In diesem greift Soderbergh ein Thema auf, das sich, wenn auch in stets variierender Form, wie ein roter Faden durch seine Filmografie zieht, vom vierfachen Oscargewinner Traffic bis zum kritisch bejubelten Spätwerk Contagion: das intime Verhältnis des Menschen zu seinen "Drugs", welche er in der Hoffnung konsumiert, sein Wohlbefinden erzwingen zu können. Als Ziel hat sich Soderbergh diesmal die Pharmaindustrie ausgesucht. Emily (Rooney Mara) wird kurz nach der Haftentlassung ihres Mannes Martin (Channing Tatum) erstmals seit Jahren wieder von einer Depression heimgesucht. Sie kann sich nicht mehr konzentrieren, sie verliert jeglichen Optimismus, sie baut absichtlich einen Autounfall. Als sie sich im Krankenhaus davon erholt, lernt sie den Psychiater Dr. Jonathan Banks (Jude Law) kennen, der ihr eine Behandlung anbietet und ihr, nach einer Besprechung mit Emilys ehemaliger Therapeutin (eine allzu offensichtlich diabolische Catherine Zeta-Jones), eine Tablette in der Testphase verschreibt. Eines Nachts ersticht die schlafwandelnde Emily jedoch Martin, woraufhin Banks vom Gericht als ihr persönlicher Berater ernannt wird und beginnt, die Nebenwirkungen des neuartigen Medikaments unter die Lupe zu nehmen.

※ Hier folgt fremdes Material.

-- ==== Sys2Proof/Machine/Restart.lean ====
section
/-! DEFINITION. Abandoning and tearing down queues (07_instruction_set.md R208, 15_resilience.md R421); starting,
pre-empting, resuming and restarting a partition (16_partitions_and_hosts.md R439 to R443,
04_trapeze_handover.md R91). -/

namespace Sys2Proof.Machine

/-! ## Abandoning and teardown (R208, R421) -/

/-- An instruction that pre-emption and teardown abandon, or commit without its record when that could not be
written. -/
def isRestart (i : Issued) : Bool := restartClass i.words

/-- What an abandoned instruction took from semaphores: the token of its inline WAIT, and a WAIT's own tokens once it has
been granted them (R208, R211). -/
def tookTokens (i : Issued) : List (Nat × Nat) :=
  (i.tookSem, 1) :: (if opcodeOf i.words = 0x02 ∧ i.status = some St.ok then [(bits (opA i.words) 3 0, bits (opB i.words) 31 0)] else [])

/-- The tokens that a queue's abandoned instructions and its unissued next instruction took are added back, and their
waiters leave (R208). -/
def returnTokens (s : State) (p q : Nat) : State :=
  let x := queueOf (partOf s p) q
  let back := (x.issued.filter isRestart).flatMap tookTokens ++ [(x.granted, 1)]
  let s1 := back.foldl (fun s e => semAdd s p e.1 e.2) s
  modPart s1 p (fun P => { P with waiters := P.waiters.filter (fun y => y.queue != q) })

/-- Transactions and transfers of an instruction that is abandoned are forgotten: late answers are discarded (R151, R208); with it
ends the handling of an error of its level (R424). -/
def forgetWork (s : State) (p q : Nat) (idxs : List Nat) : State :=
  let mine := fun (w : Option IRef) => match w with
    | some r => r.part == p && r.queue == q && idxs.contains r.idx
    | none => false
  { s with
    poltex := { s.poltex with txns := s.poltex.txns.filter (fun t => !mine t.w)
                              held := s.poltex.held.filter (fun h => !mine h.txn.w) }
    tlaley := { s.tlaley with conns := s.tlaley.conns.map (fun e => (e.1, { e.2 with
                  xfers := e.2.xfers.map (fun x => if mine x.w then { x with w := none } else x) })) }
    parts := AMap.modify s.parts p {} (fun P => { P with remotes := P.remotes.filter (fun r => !mine (some r.w)) })
    counters := { s.counters with handling := s.counters.handling.filter (fun h => h.broken || match h.ctx with
      | .instr r => !mine (some r)
      | _ => true) } }

/-- The frame that a finished REBUILD has placed and not yet committed is freed again when it is abandoned: it then has
no visible effect (R208; DESIGN CHOICE: its tag advances, log entry 118). -/
def freeRebuilt (s : State) (i : Issued) : State :=
  if opcodeOf i.words = 0x81 ∧ i.status = some St.ok then freeFrame s (hFrame i.result) 0x08 else s

/-- The halt that an abandoned HALTQ gave another queue is taken back (R208): it then has no visible effect. `aux` says that
this HALTQ gave it. -/
def unhalt (s : State) (p q : Nat) (i : Issued) : State :=
  let target := bits (opA i.words) 5 0
  if opcodeOf i.words = 0x06 ∧ i.aux = 1 ∧ target ≠ q then
    modQueue s p target (fun x => if x.cause = 0x02 then { x with cause := 0 } else x)
  else s

/-- A queue's issued instructions treated by class: restart-class ones abandoned, drain-class ones kept; HEAD stays at
the first abandoned one (R208). -/
def abandonQueue (s : State) (p q : Nat) : State :=
  let x := queueOf (partOf s p) q
  let gone := (x.issued.filter isRestart).map (·.idx)
  let s0 := (x.issued.filter isRestart).foldl (fun s i => unhalt (freeRebuilt s i) p q i) s
  let s1 := forgetWork (returnTokens s0 p q) p q gone
  modQueue s1 p q (fun x => { x with
    issued := x.issued.filter (fun i => !isRestart i)
    frozen := match x.frozen with
      | some f => some f
      | none => gone.head?
    waiting := false, granted := 0 })

/-- A queue's pointers after a teardown: not kept, any value (R421). -/
def loosePointers (s : State) (p q : Nat) : State :=
  let k := s.freeCtr
  draw (modQueue s p q (fun x => { x with
    head := Config.freeWord (4 * k) % 2 ^ 32, tail := Config.freeWord (4 * k + 1) % 2 ^ 32
    cprod := Config.freeWord (4 * k + 2) % 2 ^ 32, ccons := Config.freeWord (4 * k + 3) % 2 ^ 32
    frozen := none }))

/-- The queue is torn down: halted with CAUSE 0x07, ENABLE 0, restart-class instructions abandoned (R421). Drain-class
instructions run on to their commit; the pointers are lost once none is left. -/
def tearQueue (s : State) (p q : Nat) : State :=
  let s1 := modQueue (abandonQueue s p q) p q (fun x => { x with cause := 0x07, enable := false })
  if (queueOf (partOf s1 p) q).issued.isEmpty then loosePointers s1 p q else s1

/-- A teardown with its error record (R421, R480 code 0x10). -/
def teardown (s : State) (p q : Nat) (level : Nat := 2) : State :=
  let s1 := tearQueue s p q
  handled (report s1 (some (.queue p q)) (some p) false
    { code := 0x10, level := level, part := p, queue := some q, detail := 0x07 }) (.queue p q)

/-! ## Starting (R91, R439) -/

/-- A FAULT entry of the service record (R465). -/
def logFault (s : State) (cause parts detail : Nat) : State :=
  logService s etFault (toLe 8 (cause % 16 + parts % 2 ^ 16 * 2 ^ 16) ++ toLe 8 detail)

/-- A partition takes a new epoch and enters PREEMPTED; one whose counter is used up does not start, and the service
record names it (R91, R439). `P` is the partition as it starts. -/
def startPart (s : State) (p : Nat) (P : Part) : State :=
  let n := AMap.getD s.flash.epochs p 0
  if 0xFFFFFFFF ≤ n then logFault (setPart s p { P with state := .notStarted }) 2 (2 ^ p) 0
  else
    setPart { s with flash := { s.flash with epochs := AMap.insert s.flash.epochs p (n + 1) } } p
      { P with state := .preempted, epoch := n + 1 }

/-! ## Pre-emption (R208, R440 to R442) -/

/-- The queues of a partition that software may use, as listed. -/
def listedQueues (s : State) (p : Nat) : List Nat := ((partOf s p).queues.map Prod.fst).filter (fun q => decide (q < 64))

/-- Has every issued instruction of the partition's queues committed. -/
def drained (s : State) (p : Nat) : Bool := (listedQueues s p).all (fun q => (queueOf (partOf s p) q).issued.isEmpty)

/-- Pre-emption begins: nothing issues, restart-class instructions are abandoned, drain-class ones run on, and an inbox request
that runs is to run again from its start (R440 steps 1 and 2). -/
def preemptPart (s : State) (p : Nat) : State :=
  if (partOf s p).state ≠ .running then s
  else
    let s1 := (listedQueues s p).foldl (fun s q => abandonQueue s p q) s
    modPart s1 p (fun P => { P with state := .preempting, saveAt := P.save, inboxDue := none, inboxChecks := [], inboxBad := [] })

/-- The four pointers of a queue as they are saved (R440 step 4): HEAD stays at an abandoned instruction (R208). -/
def pointerBytes (x : Queue) : List Byte :=
  toLe 4 x.head ++ toLe 4 x.tail ++ toLe 4 x.cprod ++ toLe 4 x.ccons

/-- The save area with one queue's pointers written; nothing is written outside the partition's range (R445). -/
def savePointers (s : State) (p q : Nat) : State :=
  let a := (partOf s p).saveAt + 16 * q
  if mayAccess s p a 16 then devPut s a (pointerBytes (queueOf (partOf s p) q)) else s

/-- A queue as it stands while its partition is PREEMPTED: HEAD is the saved one. -/
def parkQueue (x : Queue) : Queue := { x with frozen := none, next := x.head }

/-- A queue's pointers reloaded from the save area (R441). -/
def reloadQueue (s : State) (p q : Nat) : State :=
  match (if (partOf s p).saved then devRead s ((partOf s p).saveAt + 16 * q) 16 else none) with
  | some bs => modQueue s p q (fun x => { x with head := leAt bs 0 4, next := leAt bs 0 4, tail := leAt bs 4 4
                                                 cprod := leAt bs 8 4, ccons := leAt bs 12 4 })
  | none => modQueue s p q (fun x => { x with next := x.head })

/-- RESUME (R441, R442). -/
def resumePart (s : State) (p : Nat) : State :=
  match (partOf s p).state with
  | .preempted =>
    let s1 := (listedQueues s p).foldl (fun s q => reloadQueue s p q) s
    modPart s1 p (fun P => { P with state := .running, resumeHeld := false, saved := false })
  | .preempting => modPart s p (fun P => { P with resumeHeld := true })
  | _ => s

/-- Pre-emption ends: the pointers of the 64 queues are saved, the state becomes PREEMPTED, and a RESUME that was held
takes effect (R440 steps 4 and 5, R442). -/
def finishPreempt (s : State) (p : Nat) : State :=
  let s1 := (List.range 64).foldl (fun s q => savePointers s p q) s
  let s2 := (listedQueues s1 p).foldl (fun s q => modQueue s p q parkQueue) s1
  let ok := mayAccess s p (partOf s p).saveAt 1024
  let s3 := modPart s2 p (fun P => { P with state := .preempted, saved := ok })
  if (partOf s3 p).resumeHeld then resumePart s3 p else s3

/-- PREEMPT_DRAINED (R440). -/
def execPreemptDrained (p : Nat) (s : State) : Answer :=
  if ready s && (partOf s p).state == .preempting && drained s p then .next (finishPreempt s p) else .next s

/-! ## Restart (R443) -/

/-- LAST_CAUSE of a restart (R445). -/
def restartCode : RestartCause → Nat
  | .software _ => 1
  | .coreFailure => 2
  | .escalation => 3

/-- Is a containment context inside a partition. -/
def ctxIn (p : Nat) : ErrContext → Bool
  | .instr w => w.part == p
  | .request q _ => q == p
  | .queue q _ => q == p
  | .partition q => q == p

/-- The device connections of a partition, kept until it restarts, are given up (R378). -/
def dropDeviceConns (s : State) (p : Nat) : State :=
  (s.tlaley.conns.filter (fun e => e.2.device && e.2.part == p && e.2.state != .free)).foldl
    (fun s e => reportXfers (freeConn s e.1) e.2.xfers) s

/-- Is a meter key one of a partition. -/
def meterPart (key : Nat) : Nat := key / 512

/-- Does an accessor belong to a partition. -/
def accessorIn (p : Nat) : Accessor → Bool
  | .vf q => q == p
  | .ringmaster q => q == p
  | _ => false

/-- A partition's page at its reset values with its records FREE and their RGEN advanced; reduce contexts, the inbox and
stripes stay (R443 steps 4 and 5). -/
def freshPart (P : Part) : Part :=
  { rgenBase := (P.rgenBase + 1) % 4096, lastCause := P.lastCause, restarts := min 0xFFFF (P.restarts + 1)
    nextTag := P.nextTag, issues := P.issues, rctxs := P.rctxs, inbox := P.inbox, stripes := P.stripes
    netCopies := P.netCopies
    recs := P.recs.map (fun e => (e.1, { rgen := (e.2.rgen + 1) % 4096 })) }

/-- What other units hold for a partition at its reset values: its meters, its accessors' selectors, and the errors being
handled for it (R443, R495), but for a restart whose record could not be written, which escalates (R426). -/
def forgetPart (s : State) (p : Nat) : State :=
  { s with
    shaper := { s.shaper with meters := s.shaper.meters.filter (fun e => meterPart e.1 != p) }
    selectors := s.selectors.filter (fun e => !accessorIn p e.1)
    counters := { s.counters with handling := s.counters.handling.filter (fun h => !ctxIn p h.ctx || (h.broken && h.ctx == .partition p)) } }

/-- One request's end by its partition's restart, with final status 0x46 (R443 step 2). -/
def lostAtRestart (p : Nat) (s : State) (e : Nat × Rec) : State := retire s p e.1 none 0x46

/-- Every request of a partition that has not ended ends with final status 0x46 (R443 step 2). -/
def endRequests (s : State) (p : Nat) : State :=
  ((partOf s p).recs.filter (fun e => e.2.state != .free && e.2.state != .ended)).foldl
    (lostAtRestart p) s

/-- Steps 2 to 5 of R443, once the queues are torn down and drained: requests end, the old epoch is fenced here, every
record becomes FREE with its RGEN advanced, the partition page takes its reset values, and the partition starts anew. -/
def finishRestart (s : State) (p : Nat) : State :=
  let old := selfParty s p
  let s1 := dropDeviceConns (applyFence (endRequests s p) old old.epoch) p
  startPart (forgetPart s1 p) p (freshPart (partOf s1 p))

/-- A restarting partition whose drain-class instructions have all committed goes on (R443 step 1). -/
def continueRestart (s : State) (p : Nat) : State :=
  if (partOf s p).state = .restarting ∧ drained s p then finishRestart s p else s

/-- A partition restarts (R443), and an error met while it does is chained (R425): every queue is torn down, the attend inbox is answered with NO_ATTEND; drain-class
instructions run to their commit before the later steps. A pre-emption in progress is abandoned (R442). -/
def restartPart (s : State) (p : Nat) (cause : RestartCause) : State :=
  let P := partOf s p
  let code := restartCode cause
  let err : ErrRec := { code := 0x11, level := 3, part := p, detail := code }
  if P.state = .notStarted then s
  else if P.state = .restarting then
    if (handlingOf s (.partition p)).isSome then report s (some (.partition p)) (some p) true err else s
  else
    let s1 := report s (some (.partition p)) (some p) true err
    let s2 := (listedQueues s1 p).foldl (fun s q => tearQueue s p q) s1
    let s3 := P.attendInbox.foldl (fun s m => answerAttend s m St.noAttend []) s2
    let s4 := modPart s3 p (fun P => { P with state := .restarting, resumeHeld := false, attendInbox := [], lastCause := code
                                              queues := AMap.erase P.queues 64, rebuildIn := [] })
    continueRestart s4 p

end Sys2Proof.Machine
end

Sollte sich Soderberghs Filmemacher-Vorruhestand als dauerhaft erweisen, dann verlöre das zeitgenössische Hollywood unzweifelhaft eine visionäre Kraft – auf dem Regiestuhl wie auch hinter der Kamera. Soderbergh, der in Side Effects einmal mehr unter dem Pseudonym Peter Andrews auch als Kameramann fungiert, propagiert einen radikal reduzierten Stil, in dem visuelle Opulenz der totalen Funktionalität geopfert wird. Wie einst im "goldenen Zeitalter" des amerikanischen Kinos hat jedes Bild einen klar zugewiesenen Platz in der Handlung; jede der lyrisch-karg vorgetragenen Einstellungen dient einem genau festgelegten Zweck. Stilistische Schnörkel wie Weichzeichner, speziell hervorgehobenes Sounddesign oder ausgefallene Aufnahmewinkel werden mit klinischer Präzision eingesetzt.

Doktor und Patient: Jonathan Banks (Jude Law) verschreibt der depressiven Emily (Rooney Mara) ein zweifelhaftes Medikament.
© Ascot Elite
Mit dieser bestechenden Schlichtheit, dieser gnadenlosen Effizienz, die immer wieder die Filme eines Robert Aldrich in Erinnerung ruft, erzählt Soderbergh eine packende Geschichte, die wohl auch das Interesse von Regisseuren wie Alfred Hitchcock oder Henri-Georges Clouzot geweckt hätte. War David O. Russells Silver Linings Playbook noch ein vergleichsweise leichtherziger Beitrag zu den mit Psychopharmaka übersättigten USA, malt Side Effects ein düsteres Porträt einer Gesellschaft, die es verlernt hat, mit schlechten Zeiten umzugehen. Antidepressiva und Betablocker gehören hier zur täglichen Diät eines durchschnittlichen New Yorkers; Freunde und Bekannte empfehlen sich gegenseitig ihre bevorzugten Medikamente; der Satz "I've struggled with depression" gehört zum Smalltalk-Standardrepertoire; die Hochfinanz regelt ihre persönlichen Wehwehchen mit Tabletten, während sie sich aus den ihr drohenden Gefängnisstrafen frei kauft. Geld und Pharmazie, so Soderbergh, sind das Öl der amerikanischen Wirtschaftsmaschine – und damit auch des amerikanischen Alltags.

Sonderlich subtil mag das Ganze zwar nicht aufgezogen sein, doch Soderberghs inszenatorischer Virtuosität ist es zu verdanken, dass Side Effects seine Spannung fast durchgehend aufrechterhalten kann. Davon profitiert auch das überraschend profane, wenngleich ungemein komplex angelegte, Schlussdrittel, in welchem sich Aldrich auf einmal in Alomdóvar zu verwandeln scheint und der kühle Psychothriller einem fast schon grotesk überkandidelten Drama Platz macht. Die bis zu diesem Zeitpunkt umsichtig gestaltete Dramaturgie wird mit homosexuellen Intrigen, aufwändigen Plänen und finsteren Machenschaften an der Wall Street überspannt und bricht schlussendlich unter dem schieren Gewicht dieser Vielzahl an Themen, Motiven und Figurenentwicklungen zusammen. Dadurch wird dieser selbst gewählte Abgesang zwar schriller und womöglich sogar einprägsamer, doch man wünschte sich, Soderbergh hätte sich mit einem Film verabschiedet, der von seinen Qualitäten nicht gerettet, sondern veredelt wird. So bleibt die Hoffnung auf eine baldige Rückkehr.